Wednesday, June 01, 2011

The Many Moons of the Multiverse

The key to the message of Lady Gaga’s ‘Born This Way’ video is in the prologue. It’s all there, her intent quite clearly stated – much more so than in the actual song: it’s the introduction and the video itself that reveals the artist’s purpose and philosophy. And it’s this particular video that has made it clear to me why Lady Gaga stands for what she does within the gay community, in a deeper, more intellectual way than just her vocal public support for gay rights. 

She states her ideas fairly clearly in fact, but I’ll extrapolate, just in case…

The video opens with a female SF/cyborg/goddess image, apparently ready to give birth, along with the explanation that “This is the Manifesto of Mother Monster.” In 1991 theorist Donna Haraway wrote a document called The Cyborg Manifesto. It was headed by a not-dissimilar cyborg goddess image and the essay explained, in words, very similar ideas to those Lady Gaga explores visually in ‘Born This Way’. I would happily bet you a kilo of gourmet jellybeans that Gaga has read Haraway! (The Cyborg Manifesto is available free online and it’s great – Fact! Click on the pic below.)

So, the Mother Monster’s own manifesto goes like this: “on a Government Owned Alien Territory (GOAT) in space, a birth of magnificent and magical proportions took place.” The image changes from the goddess in labour to a series of images representing this galactic birth. These graphically abject images are accompanied by the declaration that this “birth was not finite. It was infinite.” Instead of dividing in half, “the wombs numbered, and the mitosis of the future began”.

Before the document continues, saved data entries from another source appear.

/-! ### `takeBin` -/

@[simp] theorem takeBin_ctrl (s : State) : (takeBin s).ctrl = s.ctrl := rfl
@[simp] theorem takeBin_treeValid (s : State) : (takeBin s).treeValid = s.treeValid := rfl
@[simp] theorem takeBin_mapValid (s : State) : (takeBin s).mapValid = s.mapValid := rfl
@[simp] theorem takeBin_done (s : State) : (takeBin s).done = s.done := rfl
@[simp] theorem takeBin_emult (s : State) : (takeBin s).emult = s.emult := rfl
@[simp] theorem takeBin_active (s : State) : (takeBin s).active = s.active := rfl
@[simp] theorem takeBin_errCode (s : State) : (takeBin s).errCode = s.errCode := rfl
@[simp] theorem takeBin_errInfo (s : State) : (takeBin s).errInfo = s.errInfo := rfl
@[simp] theorem takeBin_root (s : State) : (takeBin s).root = s.root := rfl
@[simp] theorem takeBin_nleaf (s : State) : (takeBin s).nleaf = s.nleaf := rfl
@[simp] theorem takeBin_freqIdx (s : State) : (takeBin s).freqIdx = s.freqIdx := rfl
@[simp] theorem takeBin_freq (s : State) : (takeBin s).freq = s.freq := rfl
@[simp] theorem takeBin_nodeIdx (s : State) : (takeBin s).nodeIdx = s.nodeIdx := rfl
@[simp] theorem takeBin_node (s : State) : (takeBin s).node = s.node := rfl
@[simp] theorem takeBin_codeIdx (s : State) : (takeBin s).codeIdx = s.codeIdx := rfl
@[simp] theorem takeBin_code (s : State) : (takeBin s).code = s.code := rfl
@[simp] theorem takeBin_encBitCnt (s : State) : (takeBin s).encBitCnt = s.encBitCnt := rfl
@[simp] theorem takeBin_encSymCnt (s : State) : (takeBin s).encSymCnt = s.encSymCnt := rfl
@[simp] theorem takeBin_decBitCnt (s : State) : (takeBin s).decBitCnt = s.decBitCnt := rfl
@[simp] theorem takeBin_decSymCnt (s : State) : (takeBin s).decSymCnt = s.decSymCnt := rfl
@[simp] theorem takeBin_decCur (s : State) : (takeBin s).decCur = s.decCur := rfl
@[simp] theorem takeBin_ebuf (s : State) : (takeBin s).ebuf = s.ebuf := rfl
@[simp] theorem takeBin_efin (s : State) : (takeBin s).efin = s.efin := rfl
@[simp] theorem takeBin_eSink (s : State) : (takeBin s).eSink = s.eSink := rfl
@[simp] theorem takeBin_eOrd (s : State) : (takeBin s).eOrd = s.eOrd := rfl
@[simp] theorem takeBin_dbuf (s : State) : (takeBin s).dbuf = s.dbuf := rfl
@[simp] theorem takeBin_dOrd (s : State) : (takeBin s).dOrd = s.dOrd := rfl
@[simp] theorem takeBin_sin (s : State) : (takeBin s).sin = s.sin := rfl
@[simp] theorem takeBin_bout (s : State) : (takeBin s).bout = s.bout := rfl
@[simp] theorem takeBin_bin (s : State) : (takeBin s).bin = s.bin.tail := rfl
@[simp] theorem takeBin_sout (s : State) : (takeBin s).sout = s.sout := rfl
@[simp] theorem takeBin_chDepth (s : State) : (takeBin s).chDepth = s.chDepth := rfl
@[simp] theorem takeBin_agenda (s : State) : (takeBin s).agenda = s.agenda := rfl
@[simp] theorem takeBin_resp (s : State) : (takeBin s).resp = s.resp := rfl
@[simp] theorem takeBin_boutGot (s : State) : (takeBin s).boutGot = s.boutGot := rfl
@[simp] theorem takeBin_soutGot (s : State) : (takeBin s).soutGot = s.soutGot := rfl
@[simp] theorem takeBin_draws (s : State) : (takeBin s).draws = s.draws := rfl

/-! ### `answerRead` -/

@[simp] theorem answerRead_ctrl (r : Reg) (s : State) : (answerRead r s).ctrl = s.ctrl := rfl
@[simp] theorem answerRead_treeValid (r : Reg) (s : State) :
    (answerRead r s).treeValid = s.treeValid := rfl
@[simp] theorem answerRead_mapValid (r : Reg) (s : State) :
    (answerRead r s).mapValid = s.mapValid := rfl
@[simp] theorem answerRead_done (r : Reg) (s : State) : (answerRead r s).done = s.done := rfl
@[simp] theorem answerRead_emult (r : Reg) (s : State) : (answerRead r s).emult = s.emult := rfl
@[simp] theorem answerRead_active (r : Reg) (s : State) : (answerRead r s).active = s.active := rfl
@[simp] theorem answerRead_errCode (r : Reg) (s : State) :
    (answerRead r s).errCode = s.errCode := rfl
@[simp] theorem answerRead_errInfo (r : Reg) (s : State) :
    (answerRead r s).errInfo = s.errInfo := rfl
@[simp] theorem answerRead_root (r : Reg) (s : State) : (answerRead r s).root = s.root := rfl
@[simp] theorem answerRead_nleaf (r : Reg) (s : State) : (answerRead r s).nleaf = s.nleaf := rfl
@[simp] theorem answerRead_freqIdx (r : Reg) (s : State) :
    (answerRead r s).freqIdx = s.freqIdx := rfl
@[simp] theorem answerRead_freq (r : Reg) (s : State) : (answerRead r s).freq = s.freq := rfl
@[simp] theorem answerRead_nodeIdx (r : Reg) (s : State) :
    (answerRead r s).nodeIdx = s.nodeIdx := rfl
@[simp] theorem answerRead_node (r : Reg) (s : State) : (answerRead r s).node = s.node := rfl
@[simp] theorem answerRead_codeIdx (r : Reg) (s : State) :
    (answerRead r s).codeIdx = s.codeIdx := rfl
@[simp] theorem answerRead_code (r : Reg) (s : State) : (answerRead r s).code = s.code := rfl
@[simp] theorem answerRead_encBitCnt (r : Reg) (s : State) :
    (answerRead r s).encBitCnt = s.encBitCnt := rfl
@[simp] theorem answerRead_encSymCnt (r : Reg) (s : State) :
    (answerRead r s).encSymCnt = s.encSymCnt := rfl
@[simp] theorem answerRead_decBitCnt (r : Reg) (s : State) :
    (answerRead r s).decBitCnt = s.decBitCnt := rfl
@[simp] theorem answerRead_decSymCnt (r : Reg) (s : State) :
    (answerRead r s).decSymCnt = s.decSymCnt := rfl
@[simp] theorem answerRead_decCur (r : Reg) (s : State) : (answerRead r s).decCur = s.decCur := rfl
@[simp] theorem answerRead_ebuf (r : Reg) (s : State) : (answerRead r s).ebuf = s.ebuf := rfl
@[simp] theorem answerRead_efin (r : Reg) (s : State) : (answerRead r s).efin = s.efin := rfl
@[simp] theorem answerRead_eSink (r : Reg) (s : State) : (answerRead r s).eSink = s.eSink := rfl
@[simp] theorem answerRead_eOrd (r : Reg) (s : State) : (answerRead r s).eOrd = s.eOrd := rfl
@[simp] theorem answerRead_dbuf (r : Reg) (s : State) : (answerRead r s).dbuf = s.dbuf := rfl
@[simp] theorem answerRead_dOrd (r : Reg) (s : State) : (answerRead r s).dOrd = s.dOrd := rfl
@[simp] theorem answerRead_sin (r : Reg) (s : State) : (answerRead r s).sin = s.sin := rfl
@[simp] theorem answerRead_bout (r : Reg) (s : State) : (answerRead r s).bout = s.bout := rfl
@[simp] theorem answerRead_bin (r : Reg) (s : State) : (answerRead r s).bin = s.bin := rfl
@[simp] theorem answerRead_sout (r : Reg) (s : State) : (answerRead r s).sout = s.sout := rfl
@[simp] theorem answerRead_chDepth (r : Reg) (s : State) :
    (answerRead r s).chDepth = s.chDepth := rfl
@[simp] theorem answerRead_agenda (r : Reg) (s : State) : (answerRead r s).agenda = s.agenda := rfl
@[simp] theorem answerRead_resp (r : Reg) (s : State) :
    (answerRead r s).resp = .data (readReg r s) := rfl
@[simp] theorem answerRead_boutGot (r : Reg) (s : State) :
    (answerRead r s).boutGot = s.boutGot := rfl
@[simp] theorem answerRead_soutGot (r : Reg) (s : State) :
    (answerRead r s).soutGot = s.soutGot := rfl
@[simp] theorem answerRead_draws (r : Reg) (s : State) : (answerRead r s).draws = s.draws := rfl

/-! ### `busError` -/

@[simp] theorem busError_ctrl (data : Option Word) (s : State) :
    (busError data s).ctrl = s.ctrl := rfl
@[simp] theorem busError_treeValid (data : Option Word) (s : State) :
    (busError data s).treeValid = s.treeValid := rfl
@[simp] theorem busError_mapValid (data : Option Word) (s : State) :
    (busError data s).mapValid = s.mapValid := rfl
@[simp] theorem busError_done (data : Option Word) (s : State) :
    (busError data s).done = s.done := rfl
@[simp] theorem busError_emult (data : Option Word) (s : State) :
    (busError data s).emult = s.emult := rfl
@[simp] theorem busError_active (data : Option Word) (s : State) :
    (busError data s).active = s.active := rfl
@[simp] theorem busError_errCode (data : Option Word) (s : State) :
    (busError data s).errCode = s.errCode := rfl
@[simp] theorem busError_errInfo (data : Option Word) (s : State) :
    (busError data s).errInfo = s.errInfo := rfl
@[simp] theorem busError_root (data : Option Word) (s : State) :
    (busError data s).root = s.root := rfl
@[simp] theorem busError_nleaf (data : Option Word) (s : State) :
    (busError data s).nleaf = s.nleaf := rfl
@[simp] theorem busError_freqIdx (data : Option Word) (s : State) :
    (busError data s).freqIdx = s.freqIdx := rfl
@[simp] theorem busError_freq (data : Option Word) (s : State) :
    (busError data s).freq = s.freq := rfl
@[simp] theorem busError_nodeIdx (data : Option Word) (s : State) :
    (busError data s).nodeIdx = s.nodeIdx := rfl
@[simp] theorem busError_node (data : Option Word) (s : State) :
    (busError data s).node = s.node := rfl
@[simp] theorem busError_codeIdx (data : Option Word) (s : State) :
    (busError data s).codeIdx = s.codeIdx := rfl
@[simp] theorem busError_code (data : Option Word) (s : State) :
    (busError data s).code = s.code := rfl
@[simp] theorem busError_encBitCnt (data : Option Word) (s : State) :
    (busError data s).encBitCnt = s.encBitCnt := rfl
@[simp] theorem busError_encSymCnt (data : Option Word) (s : State) :
    (busError data s).encSymCnt = s.encSymCnt := rfl
@[simp] theorem busError_decBitCnt (data : Option Word) (s : State) :
    (busError data s).decBitCnt = s.decBitCnt := rfl
@[simp] theorem busError_decSymCnt (data : Option Word) (s : State) :
    (busError data s).decSymCnt = s.decSymCnt := rfl
@[simp] theorem busError_decCur (data : Option Word) (s : State) :
    (busError data s).decCur = s.decCur := rfl
@[simp] theorem busError_ebuf (data : Option Word) (s : State) :
    (busError data s).ebuf = s.ebuf := rfl
@[simp] theorem busError_efin (data : Option Word) (s : State) :
    (busError data s).efin = s.efin := rfl
@[simp] theorem busError_eSink (data : Option Word) (s : State) :
    (busError data s).eSink = s.eSink := rfl
@[simp] theorem busError_eOrd (data : Option Word) (s : State) :
    (busError data s).eOrd = s.eOrd := rfl
@[simp] theorem busError_dbuf (data : Option Word) (s : State) :
    (busError data s).dbuf = s.dbuf := rfl
@[simp] theorem busError_dOrd (data : Option Word) (s : State) :
    (busError data s).dOrd = s.dOrd := rfl
@[simp] theorem busError_sin (data : Option Word) (s : State) : (busError data s).sin = s.sin := rfl
@[simp] theorem busError_bout (data : Option Word) (s : State) :
    (busError data s).bout = s.bout := rfl
@[simp] theorem busError_bin (data : Option Word) (s : State) : (busError data s).bin = s.bin := rfl
@[simp] theorem busError_sout (data : Option Word) (s : State) :
    (busError data s).sout = s.sout := rfl
@[simp] theorem busError_chDepth (data : Option Word) (s : State) :
    (busError data s).chDepth = s.chDepth := rfl
@[simp] theorem busError_agenda (data : Option Word) (s : State) :
    (busError data s).agenda = s.agenda := rfl
@[simp] theorem busError_resp (data : Option Word) (s : State) :
    (busError data s).resp = .busError data := rfl
@[simp] theorem busError_boutGot (data : Option Word) (s : State) :
    (busError data s).boutGot = s.boutGot := rfl
@[simp] theorem busError_soutGot (data : Option Word) (s : State) :
    (busError data s).soutGot = s.soutGot := rfl
@[simp] theorem busError_draws (data : Option Word) (s : State) :
    (busError data s).draws = s.draws := rfl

Translating from Gaga language, I think this means: the babies of this Mother Monster would be born, not to one of two sexes – male or female – but to any number of sexes, any number of genders, and any number of sexualities. In Gaga language, a new race of mini human monsters will be born that is “a race within the race of humanity, a race which bears no prejudice, no judgment, but boundless freedom.” Conventional birth is rendered a reductive thing of the past, and sexual identification and persuasion becomes a limitless possibility, a total freedom.

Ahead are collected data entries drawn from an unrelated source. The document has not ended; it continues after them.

-- ==== Sys2Proof/Tests/Witnesses.lean ====
section
/-! SUPPORT. For every statement with hypotheses, a concrete state and operands that meet all of them
together: one theorem `witness_<statement>` (with `_1`, `_2`, … where its clauses need states of their
own, at a boundary of the clause's range). -/

namespace Sys2Proof.Tests

open Sys2Proof.Machine

-- One theorem at a time: the whole package is compiled as one text, and a thread for each test
-- that waits for the kernel does not fit in its memory.
set_option Elab.async false

/-! ### Two trees and a map -/

theorem nodeAt_noNodes (i : Nat) : nodeAt (tabulate 513 (fun _ => noNode)) i = noNode := by
  unfold nodeAt
  rw [getElem?_tabulate]
  split <;> rfl

theorem nodeAt_aaTree (i : Nat) :
    nodeAt aaTree i =
      if 257 = i then
        { valid := true, internal := true, sym := 257, cnt := 6, zero := 256, one := 65 }
      else if 256 = i then leafNode 256 1
      else if 65 = i then leafNode 65 5
      else noNode := by
  unfold aaTree
  rw [nodeAt_setNode _ _ _ _ (by omega), nodeAt_setNode _ _ _ _ (by omega),
    nodeAt_setNode _ _ _ _ (by omega), nodeAt_noNodes]

/-- The valid nodes of the tree of "AAAAA". -/
theorem aaTree_valid {i : Nat} (h : (nodeAt aaTree i).valid = true) : i = 257 ∨ i = 256 ∨ i = 65 := by
  rw [nodeAt_aaTree] at h
  by_contra hn
  simp only [not_or] at hn
  rw [if_neg (Ne.symm hn.1), if_neg (Ne.symm hn.2.1), if_neg (Ne.symm hn.2.2)] at h
  cases h

theorem aaTree_isParent {k i : Nat} (h : IsParent aaTree k i) : k = 257 ∧ (i = 256 ∨ i = 65) := by
  obtain ⟨hk, -, hv, hc⟩ := h
  obtain rfl | rfl | rfl := aaTree_valid hv
  · rw [nodeAt_aaTree] at hc
    simp at hc
    omega
  · omega
  · omega

theorem aaTree_ok : TreeOk aaTree 257 2 where
  leafCount := by decide +kernel
  leafShape i hi hv := by
    obtain rfl | rfl | rfl := aaTree_valid hv
    · omega
    · rw [nodeAt_aaTree]; decide
    · rw [nodeAt_aaTree]; decide
  internalSlots i h1 h2 := by
    constructor
    · intro hv
      obtain rfl | rfl | rfl := aaTree_valid hv <;> omega
    · intro h
      have : i = 257 := by omega
      subst this; rw [nodeAt_aaTree]; rfl
  internalShape i h1 h2 hv := by
    obtain rfl | rfl | rfl := aaTree_valid hv
    · decide +kernel
    · omega
    · omega
  children i h1 h2 hv := by
    obtain rfl | rfl | rfl := aaTree_valid hv
    · decide +kernel
    · omega
    · omega
  oneParent i h1 hv hr := by
    refine ⟨257, ?_, fun k' h => (aaTree_isParent h).1⟩
    obtain rfl | rfl | rfl := aaTree_valid hv
    · exact absurd rfl hr
    · exact ⟨by omega, by omega, by decide +kernel, .inl (by decide +kernel)⟩
    · exact ⟨by omega, by omega, by decide +kernel, .inr (by decide +kernel)⟩
  rootNoParent k h := by have := (aaTree_isParent h).2; omega
  rootValid := by decide +kernel
  rootIndex := by decide
  eosLeaf := by decide +kernel

/-- The one-leaf tree of the empty input (V-BLD-6). -/
def oneTree : NodeRam := setNode (tabulate 513 (fun _ => noNode)) 256 (leafNode 256 1)

theorem oneTree_valid {i : Nat} (h : (nodeAt oneTree i).valid = true) : i = 256 := by
  unfold oneTree at h
  rw [nodeAt_setNode _ _ _ _ (by omega), nodeAt_noNodes] at h
  by_contra hn
  rw [if_neg (Ne.symm hn)] at h
  cases h

theorem oneTree_ok : TreeOk oneTree 256 1 where
  leafCount := by decide +kernel
  leafShape i hi hv := by cases oneTree_valid hv; decide +kernel
  internalSlots i h1 h2 := by
    constructor
    · intro hv; cases oneTree_valid hv; omega
    · intro h; omega
  internalShape i h1 h2 hv := by cases oneTree_valid hv; omega
  children i h1 h2 hv := by cases oneTree_valid hv; omega
  oneParent i h1 hv hr := absurd (oneTree_valid hv) hr
  rootNoParent k h := by
    obtain ⟨hk, -, hv, -⟩ := h
    cases oneTree_valid hv; omega
  rootValid := by decide +kernel
  rootIndex := by decide
  eosLeaf := by decide +kernel

theorem codeAt_aaCode (x : Nat) :
    codeAt aaCode x =
      if 256 = x then { valid := true, len := 1, bits := 0 }
      else if 65 = x then { valid := true, len := 1, bits := 1 }
      else noCode := by
  unfold aaCode
  rw [codeAt_setCode _ _ _ _ (by omega), codeAt_setCode _ _ _ _ (by omega), codeAt_emptyCode]

theorem aaCode_valid {x : Nat} (h : (codeAt aaCode x).valid = true) : x = 256 ∨ x = 65 := by
  rw [codeAt_aaCode] at h
  by_contra hn
  simp only [not_or] at hn
  rw [if_neg (Ne.symm hn.1), if_neg (Ne.symm hn.2)] at h
  cases h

But it’s not all happily-ever-after on GOAT, because “on that same day, as the eternal mother hovered in the multiverse, another more terrifying birth took place: the birth of evil.” Evil, in ‘Born This Way’, is conventional birth as we know it.  This other human newborn – ‘Evil’ – is “split in two” – into the traditionally recognisable male and female.

It’s interesting how this process is depicted in Gaga language as a violent event, the process of birth “rotating in agony between two ultimate forces.” The idea that the traditional gendering process is, at least on a symbolic level, an act of societal violence, is often raised in feminist and queer dialogue: emphasising the cataclysmic severance caused by slicing the human into two irreconcilable sexes, reduced to a sum of their biological parts, and forced towards prescriptive codes of sexual behaviour. (And I’m sure it’s no coincidence that this sequence of the video uses violent phallic machinegun images. Sub-text: the classic gendering process is a phallocentric one.)

Theory doesn’t get much more subversive than this: to challenge our traditional practice of gendering babies from birth is to challenge the very fundamental core of human identity and its identification processes. The idea that gender might be more complex than the mere division into two sexes is definitely not news to most feminists or queer-theorists, but it is an idea that has rarely made it beyond the walls of academic institutions. Although Lady Gaga is not the first artist to try these ideas out on the public imagination, she is certainly among a rare breed.

Lady Gaga is the queer-theorist’s perfect pop icon: she not only chooses queer ideas as the subject matter of her songs and videos, she presents these queer ideas to the pop mainstream: retaining the subversive nature of the message, but making the complex ideas (relatively) digestible.

That Lady Gaga is able to do this is partly due to her iconic look, and she knows it too. Pop culture has always reserved a sacred place for the classic blonde white female icon: Britney, Kylie and Madonna have all wielded similar power. By exploiting this power, Lady Gaga can reach a wider audience than a non-blonde, non-white female. For example, nothing like the same attention has gone to Janelle Monáe, who approaches her music with similar subversive intention: her video, ‘Many Moons’, explores very similar ideas and came before 'Born This Way'. And (IMHO) is much more musically interesting than Lady Gaga’s mainstream pop. But anyways, hohum… It’s only the smallest quibble, and I’m more than happy to let “the pendulum of choice begin its dance”!